“It’s turtles all the way down.” – A guide to the Basics of Data Structures

Prerequisites:

dsb1

Patience Algosaurus.

Data structures by themselves aren’t all that useful, but they’re indispensable when used in specific applications, like finding the shortest path between points in a map, or finding a name in a phone book with say, a billion elements (no, binary search just doesn’t cut it sometimes!).

Oh, and did I mention that they’re used just about everywhere in software systems and competitive programming?

This time, we only have two levels and a bonus, since this is an article on just the basics of data structures. Having a Mastery level just doesn’t make sense when there’s a ridiculous number of complicated data structures.


Say hello to Loopie.

dsb2Loopie enjoys playing Hockey with her family. By playing, I mean…

dsb16

When the turtles are shucked into the goal, they are deposited back on top of the pile.

Evidently, Loopie’s family likes sliding on ice.

Notice how the first turtle added on the pile, is the first turtle to be ejected.

This is called a queue.

Similar to a real queue, the first element which was added to the list, will be the first element out. This is called a FIFO (First In First Out) structure.

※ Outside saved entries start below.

theorem keeps_execWatchCycle {o0 : State} (r : Readings) (s : State) (h : Keeps o0 s) {t' : State} (ht : execWatchCycle r s = .next t') : Keeps o0 t' := by
  simp only [execWatchCycle] at ht
  (repeat' split at ht) <;> (injection ht with ht; subst ht; (repeat' split) <;> first | with_reducible exact h | simp (maxDischargeDepth := 30) +contextual [h])

theorem keeps_execWakeTimerExpiry {o0 : State} (s : State) (h : Keeps o0 s) {t' : State} (ht : execWakeTimerExpiry s = .next t') : Keeps o0 t' := by
  simp only [execWakeTimerExpiry] at ht
  (repeat' split at ht) <;> (injection ht with ht; subst ht; (repeat' split) <;> first | with_reducible exact h | simp (maxDischargeDepth := 30) [h])

theorem keeps_execHostL12Exit {o0 : State} (s : State) (h : Keeps o0 s) {t' : State} (ht : execHostL12Exit s = .next t') : Keeps o0 t' := by
  simp only [execHostL12Exit] at ht
  (repeat' split at ht) <;> (injection ht with ht; subst ht; (repeat' split) <;> first | with_reducible exact h | simp (maxDischargeDepth := 30) [h])

theorem keeps_execSidebandWakePacket {o0 : State} (s : State) (h : Keeps o0 s) {t' : State} (ht : execSidebandWakePacket s = .next t') : Keeps o0 t' := by
  simp only [execSidebandWakePacket] at ht
  (repeat' split at ht) <;> (injection ht with ht; subst ht; (repeat' split) <;> first | with_reducible exact h | simp (maxDischargeDepth := 30) [h])

theorem keeps_execVcoreGood {o0 : State} (p : WakeProbe) (s : State) (h : Keeps o0 s) {t' : State} (ht : execVcoreGood p s = .next t') : Keeps o0 t' := by
  simp only [execVcoreGood] at ht
  (repeat' split at ht) <;> (injection ht with ht; subst ht; (repeat' split) <;> first | with_reducible exact h | simp (maxDischargeDepth := 30) [h])

theorem keeps_execFreezeComplete {o0 : State} (s : State) (h : Keeps o0 s) {t' : State} (ht : execFreezeComplete s = .next t') : Keeps o0 t' := by
  unfold execFreezeComplete at ht
  split at ht
  · injection ht with ht; exact ht ▸ h
  · split at ht
    · injection ht with ht; exact ht ▸ h
    · injection ht with ht; subst ht
      exact keeps_mbxDone (h := h) ..

theorem keeps_execFreezeAbortTimeout {o0 : State} (s : State) (h : Keeps o0 s) {t' : State} (ht : execFreezeAbortTimeout s = .next t') : Keeps o0 t' := by
  simp only [execFreezeAbortTimeout] at ht
  (repeat' split at ht) <;> (injection ht with ht; subst ht; (repeat' split) <;> first | with_reducible exact h | simp (maxDischargeDepth := 30) +contextual [keeps_foldl, h])

theorem keeps_execDevIdentify {o0 : State} (r : MbxReq) (s : State) (h : Keeps o0 s) {t' : State} (ht : execDevIdentify r s = .next t') : Keeps o0 t' := by
  injection ht with ht; exact ht ▸ keeps_ring (hb := keeps_mbxBody) (h := h) ..

theorem keeps_execDevState {o0 : State} (r : MbxReq) (s : State) (h : Keeps o0 s) {t' : State} (ht : execDevState r s = .next t') : Keeps o0 t' := by
  injection ht with ht; exact ht ▸ keeps_ring (hb := keeps_mbxBody) (h := h) ..

theorem keeps_execFwWriteSlot {o0 : State} (r : MbxReq) (s : State) (h : Keeps o0 s) {t' : State} (ht : execFwWriteSlot r s = .next t') : Keeps o0 t' := by
  injection ht with ht; exact ht ▸ keeps_ring (hb := keeps_mbxBody) (h := h) ..

theorem keeps_execFwSlotQuery {o0 : State} (r : MbxReq) (s : State) (h : Keeps o0 s) {t' : State} (ht : execFwSlotQuery r s = .next t') : Keeps o0 t' := by
  injection ht with ht; exact ht ▸ keeps_ring (hb := keeps_mbxBody) (h := h) ..

theorem keeps_execFwActivate {o0 : State} (r : MbxReq) (s : State) (h : Keeps o0 s) {t' : State} (ht : execFwActivate r s = .next t') : Keeps o0 t' := by
  injection ht with ht; exact ht ▸ keeps_ring (hb := keeps_mbxBody) (h := h) ..

theorem keeps_execTenantCreate {o0 : State} (r : MbxReq) (s : State) (h : Keeps o0 s) {t' : State} (ht : execTenantCreate r s = .next t') : Keeps o0 t' := by
  injection ht with ht; exact ht ▸ keeps_ring (hb := keeps_mbxBody) (h := h) ..

theorem keeps_execTenantConfigure {o0 : State} (r : MbxReq) (s : State) (h : Keeps o0 s) {t' : State} (ht : execTenantConfigure r s = .next t') : Keeps o0 t' := by
  injection ht with ht; exact ht ▸ keeps_ring (hb := keeps_mbxBody) (h := h) ..

theorem keeps_execTenantSetShare {o0 : State} (r : MbxReq) (s : State) (h : Keeps o0 s) {t' : State} (ht : execTenantSetShare r s = .next t') : Keeps o0 t' := by
  injection ht with ht; exact ht ▸ keeps_ring (hb := keeps_mbxBody) (h := h) ..

theorem keeps_execTenantEnable {o0 : State} (r : MbxReq) (s : State) (h : Keeps o0 s) {t' : State} (ht : execTenantEnable r s = .next t') : Keeps o0 t' := by
  injection ht with ht; exact ht ▸ keeps_ring (hb := keeps_mbxBody) (h := h) ..

theorem keeps_execTenantReset {o0 : State} (r : MbxReq) (s : State) (h : Keeps o0 s) {t' : State} (ht : execTenantReset r s = .next t') : Keeps o0 t' := by
  injection ht with ht; exact ht ▸ keeps_ring (hb := keeps_mbxBody) (h := h) ..

theorem keeps_execTenantDestroy {o0 : State} (r : MbxReq) (s : State) (h : Keeps o0 s) {t' : State} (ht : execTenantDestroy r s = .next t') : Keeps o0 t' := by
  injection ht with ht; exact ht ▸ keeps_ring (hb := keeps_mbxBody) (h := h) ..

theorem keeps_execTenantQuery {o0 : State} (r : MbxReq) (s : State) (h : Keeps o0 s) {t' : State} (ht : execTenantQuery r s = .next t') : Keeps o0 t' := by
  injection ht with ht; exact ht ▸ keeps_ring (hb := keeps_mbxBody) (h := h) ..

theorem keeps_execNsCreate {o0 : State} (r : MbxReq) (s : State) (h : Keeps o0 s) {t' : State} (ht : execNsCreate r s = .next t') : Keeps o0 t' := by
  injection ht with ht; exact ht ▸ keeps_ring (hb := keeps_mbxBody) (h := h) ..

theorem keeps_execNsDelete {o0 : State} (r : MbxReq) (s : State) (h : Keeps o0 s) {t' : State} (ht : execNsDelete r s = .next t') : Keeps o0 t' := by
  injection ht with ht; exact ht ▸ keeps_ring (hb := keeps_mbxBody) (h := h) ..

theorem keeps_execNsAttach {o0 : State} (r : MbxReq) (s : State) (h : Keeps o0 s) {t' : State} (ht : execNsAttach r s = .next t') : Keeps o0 t' := by
  injection ht with ht; exact ht ▸ keeps_ring (hb := keeps_mbxBody) (h := h) ..

theorem keeps_execNsDetach {o0 : State} (r : MbxReq) (s : State) (h : Keeps o0 s) {t' : State} (ht : execNsDetach r s = .next t') : Keeps o0 t' := by
  injection ht with ht; exact ht ▸ keeps_ring (hb := keeps_mbxBody) (h := h) ..

theorem keeps_execProfileWrite {o0 : State} (r : MbxReq) (s : State) (h : Keeps o0 s) {t' : State} (ht : execProfileWrite r s = .next t') : Keeps o0 t' := by
  injection ht with ht; exact ht ▸ keeps_ring (hb := keeps_mbxBody) (h := h) ..

theorem keeps_execProfileEnable {o0 : State} (r : MbxReq) (s : State) (h : Keeps o0 s) {t' : State} (ht : execProfileEnable r s = .next t') : Keeps o0 t' := by
  injection ht with ht; exact ht ▸ keeps_ring (hb := keeps_mbxBody) (h := h) ..

theorem keeps_execProfileAttach {o0 : State} (r : MbxReq) (s : State) (h : Keeps o0 s) {t' : State} (ht : execProfileAttach r s = .next t') : Keeps o0 t' := by
  injection ht with ht; exact ht ▸ keeps_ring (hb := keeps_mbxBody) (h := h) ..

theorem keeps_execKeyLoadWrapped {o0 : State} (r : MbxReq) (s : State) (h : Keeps o0 s) {t' : State} (ht : execKeyLoadWrapped r s = .next t') : Keeps o0 t' := by
  injection ht with ht; exact ht ▸ keeps_ring (hb := keeps_mbxBody) (h := h) ..

theorem keeps_execKeyZeroizeSlot {o0 : State} (r : MbxReq) (s : State) (h : Keeps o0 s) {t' : State} (ht : execKeyZeroizeSlot r s = .next t') : Keeps o0 t' := by
  injection ht with ht; exact ht ▸ keeps_ring (hb := keeps_mbxBody) (h := h) ..

theorem keeps_execKeyZeroizeAll {o0 : State} (r : MbxReq) (s : State) (h : Keeps o0 s) {t' : State} (ht : execKeyZeroizeAll r s = .next t') : Keeps o0 t' := by
  injection ht with ht; exact ht ▸ keeps_ring (hb := keeps_mbxBody) (h := h) ..

theorem keeps_execKeySetCeiling {o0 : State} (r : MbxReq) (s : State) (h : Keeps o0 s) {t' : State} (ht : execKeySetCeiling r s = .next t') : Keeps o0 t' := by
  injection ht with ht; exact ht ▸ keeps_ring (hb := keeps_mbxBody) (h := h) ..

theorem keeps_execLockDefine {o0 : State} (r : MbxReq) (s : State) (h : Keeps o0 s) {t' : State} (ht : execLockDefine r s = .next t') : Keeps o0 t' := by
  injection ht with ht; exact ht ▸ keeps_ring (hb := keeps_mbxBody) (h := h) ..

theorem keeps_execLockSet {o0 : State} (r : MbxReq) (s : State) (h : Keeps o0 s) {t' : State} (ht : execLockSet r s = .next t') : Keeps o0 t' := by
  injection ht with ht; exact ht ▸ keeps_ring (hb := keeps_mbxBody) (h := h) ..

theorem keeps_execSanitize {o0 : State} (r : MbxReq) (s : State) (h : Keeps o0 s) {t' : State} (ht : execSanitize r s = .next t') : Keeps o0 t' := by
  injection ht with ht; exact ht ▸ keeps_ring (hb := keeps_mbxBody) (h := h) ..

theorem keeps_execPowerStateSet {o0 : State} (r : MbxReq) (s : State) (h : Keeps o0 s) {t' : State} (ht : execPowerStateSet r s = .next t') : Keeps o0 t' := by
  injection ht with ht; exact ht ▸ keeps_ring (hb := keeps_mbxBody) (h := h) ..

theorem keeps_execHoldupSet {o0 : State} (r : MbxReq) (s : State) (h : Keeps o0 s) {t' : State} (ht : execHoldupSet r s = .next t') : Keeps o0 t' := by
  injection ht with ht; exact ht ▸ keeps_ring (hb := keeps_mbxBody) (h := h) ..

theorem keeps_execVentTest {o0 : State} (r : MbxReq) (s : State) (h : Keeps o0 s) {t' : State} (ht : execVentTest r s = .next t') : Keeps o0 t' := by
  injection ht with ht; exact ht ▸ keeps_ring (hb := keeps_mbxBody) (h := h) ..

theorem keeps_execWatchConfig {o0 : State} (r : MbxReq) (s : State) (h : Keeps o0 s) {t' : State} (ht : execWatchConfig r s = .next t') : Keeps o0 t' := by
  injection ht with ht; exact ht ▸ keeps_ring (hb := keeps_mbxBody) (h := h) ..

Insertion and deletion operations?

Code:

q = []

def insert(elem):
    q.append(elem) #inserts elem into the end of the queue
    print q

def delete():
    q.pop(0) #removes 0th element of the queue
    print q

After a fun-filled afternoon playing Hockey, Loopie is making pancakes for everyone. She places all the pancakes in a similar pile.

dsb3

Then serves them to the family one by one.
dsb4

Notice how the first pancake she made, is the last one she serves.

This is called a stack.

The first element which was added to the list, will be the last one out. This is called a LIFO (Last In First Out) structure.

Insertion and deletion operations?

Code:

s = []

def push(elem): #insertion in a stack is called 'pushing' into a stack
    s.append(elem)
    print s

#deletion from a stack is called 'popping' from a stack
#pop is already a predefined function in Python for all arrays, but we'll still define it here for learning purposes as customPop()

def customPop():
    s.pop(len(s)-1)
    print s

Ever seen a density column?

All the items from top to bottom, are in ascending order of their densities. What happens when you drop an object of arbitrary density into the column?
Amazing_9_Layer_Density_Tower_Sick_Science_012

It settles to the correct position on its own, due to difference in densities in the layers above and below it.

Heaps are something of that ilk.

Consider a heap like so.
dsb17

A heap is a complete binary tree, meaning every parent has two children. Even though we visualize it as a heap, it is implemented through a regular array.

Also, a binary tree is always of height log n, where n is the number of elements. By the way, log n in Computer Science is always considered to be log_2 n by default, because we really like binary stuff.

This is a max-heap, where the fundamental heap property is that the children of any parent node, will be smaller than the parent node itself. In min-heaps, the children are always larger than the parent node.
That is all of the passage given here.